Global biogeography of human infectious diseases

Abstract

The distributions of most infectious agents causing disease in humans are poorly resolved or unknown. However, poorly known and unknown agents contribute to the global burden of disease and will underlie many future disease risks. Existing patterns of infectious disease co-occurrence could thus play a critical role in resolving or anticipating current and future disease threats. We analyzed the global occurrence patterns of 187 human infectious diseases across 225 countries and seven epidemiological classes (human-specific, zoonotic, vector-borne, non-vector-borne, bacterial, viral, and parasitic) to show that human infectious diseases exhibit distinct spatial grouping patterns at a global scale. We demonstrate, using outbreaks of Ebola virus as a test case, that this spatial structuring provides an untapped source of prior information that could be used to tighten the focus of a range of health-related research and management activities at early stages or in data-poor settings, including disease surveillance, outbreak responses, or optimizing pathogen discovery. In examining the correlates of these spatial patterns, among a range of geographic, epidemiological, environmental, and social factors, mammalian biodiversity was the strongest predictor of infectious disease co-occurrence overall and for six of the seven disease classes examined, giving rise to a striking congruence between global pathogeographic and "Wallacean" zoogeographic patterns. This clear biogeographic signal suggests that infectious disease assemblages remain fundamentally constrained in their distributions by ecological barriers to dispersal or establishment, despite the homogenizing forces of globalization. Pathogeography thus provides an overarching context in which other factors promoting infectious disease emergence and spread are set.

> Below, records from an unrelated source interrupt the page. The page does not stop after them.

-- ==== Sys2Proof/Config.lean ====
section
/-!
DEFINITION. What an implementation fixes and the free values: opaque constants, so that nothing can be proved of
their values, and the plain figures that the spec states once for the whole part.
-/
namespace Sys2Proof.Config

/-- A fresh open value for the n-th time one is needed (assumption log 3): the random SID and NONCE_D of R49. -/
opaque freeValue : Nat → BitVec 128

/-- The slew that the clock servo applies at a Sync: R288 says that it slews TIME through RATE_ADJ and gives no
amount (assumption log 4). Operands: the draw's number, the offset in ns, the present RATE_ADJ. -/
opaque servoRate : Nat → Int → Int → BitVec 32

/-- 1004.00 SERIAL_NUMBER, per unit (Table 02-12). -/
opaque serialNumber : BitVec 64

/-- 8114.00 MAC_ADDR, per unit (Table 12-5). -/
opaque macAddr : BitVec 48

/-- SHA-384 fuse slots 0–3 of R309. -/
opaque keyFuse : Nat → List Byte

/-- Is fuse slot `k` programmed (9050.02 KEY_FUSE)? -/
opaque keyProgrammed : Nat → Bool

/-- Is fuse slot `k` revoked (R309)? -/
opaque keyRevoked : Nat → Bool

/-- The fused rollback counter before any ADVANCE (R309). -/
opaque rollbackFuse : BitVec 16

/-- The factory fuse value of a trim item (R354). -/
opaque trimFuse : Nat → BitVec 16

/-- Does the mean of a sum over a count round up (R222 gives the mean as a U16 and no rounding)? Operands: sum, count. -/
opaque profileRoundsUp : Nat → Nat → Bool

/-- The levels of the GPIO balls at a LOCAL_COUNT, as the board drives them (R324; assumption log 46). -/
opaque gpioPins : Nat → BitVec 16

/-- Bytes 14 and 15 of a THREAD_TABLE entry of a thread that holds flows: Table 13-14 calls them indexes into the thread's
own list and gives no coding (assumption log 47). -/
opaque heldIndexes : List Nat → BitVec 16

/-- What a block read moves past the current length of an object (R28, R41 allow a transfer up to the maximum size and
give those bytes no content; assumption log 49). Operands: LOCAL_COUNT, the object's key, the byte's position. -/
opaque pastEnd : Nat → Nat → Nat → Byte

/-- At a LOCAL_COUNT at which the web has come to a stop or a quadrature error is found, does the device hold its trigger encoder
to be lost (R271, which names the loss and gives no sign of it; assumption log 129)? -/
opaque encoderLost : Nat → Bool

/-- Bytes that the buffer of a camera port's vision lines still holds at a LOCAL_COUNT (R221, which gives no rate at which the buffer
empties; assumption log 139). Operands: LOCAL_COUNT, port, bytes held after the last line. -/
opaque visionLeft : Nat → Nat → Nat → Nat

/-- The byte that a read of the image bytes of the download window finds (R310), by the instant and the offset. -/
opaque windowByte : Nat → Nat → Byte

/-- Nanoseconds in a second, LOCAL_COUNT counting at 1 GHz (R289). -/
def second : Nat := 1000000000
/-- Nanoseconds in a millisecond. -/
def milli : Nat := 1000000
/-- Nanoseconds in a microsecond. -/
def micro : Nat := 1000

/-- Slow-corner geyser rate in tokens per second (Table 00-2 example, R238, R401). -/
def geyserTokens : Nat := 260000000
/-- Geysers (Table 01-1). -/
def geysers : Nat := 32
/-- Inflate engines (Table 01-1). -/
def inflateEngines : Nat := 32
/-- Deflate engines (Table 01-1). -/
def deflateEngines : Nat := 6
/-- Columns of the device (00_scope.md, Geometry). -/
def columns : Nat := 65536
/-- Columns of a span (R25). -/
def spanCols : Nat := 2048

end Sys2Proof.Config
end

Keywords: biogeography; distribution; globalization; infectious disease; pathogeography.

Fig. 1.

Global human infectious disease pathogeographic patterns. Ordination analysis of β_sor of human infectious disease assemblages (n = 187 diseases).Similar colors indicate more similar disease assemblages. Separate disease classes and key to colors are presented in SI Appendix, Fig. S1.

Fig. 2.

(A) Mean number of countries positive for each disease class (black dots, box plots in gray). (B) Similarity (1 − β_sor) box plots for each disease class. (C) Turnover (β_sim) and nestedness (β_nes) components of total dissimilarity (β_sor). Turnover indicates the dissimilarity attributable to the replacement of diseases in one country relative to another. Nestedness indicates the dissimilarity attributable to diseases in one country being a subset of the diseases in another (24):$\text{Overall}\hspace{0.17em}\text{dissimilarity}=\text{Turnover}+\text{Nestedness}\left({\mathrm{\beta }}_{\text{sor}}={\mathrm{\beta }}_{\text{sim}}+{\mathrm{\beta }}_{\text{nes}}\right).$

Fig. 3.

Ebola co-zones through time (1976–2014). Additive co-zone models depict the average pairwise similarity (1 − β_sor; warmer colors indicate more similar) of zoonotic disease assemblages between countries recording primary Ebola (spillover) cases and all other countries calculated across four time points [1976 = DRC and Sudan (A), 1994 = A + Gabon and Cote d’Ivoire (B), 2000 = B + Republic of Congo and Uganda (C), and 2014 = C + Guinea (D)]. The scale is continuous but has been assigned categorical breaks to aid visualization.

Fig. 4.

Estimated relative influence of extrinsic predictors in explaining the similarity of human infectious disease assemblages among countries after accounting for the effect of geographic distance (spatial autocorrelation). Overall model: R² = 0.540. Descriptions of predictors are provided in Materials and Methods. Full model outputs are shown in Table 2 and SI Appendix, Table S1, and separate disease classes are shown in SI Appendix, Fig. S5.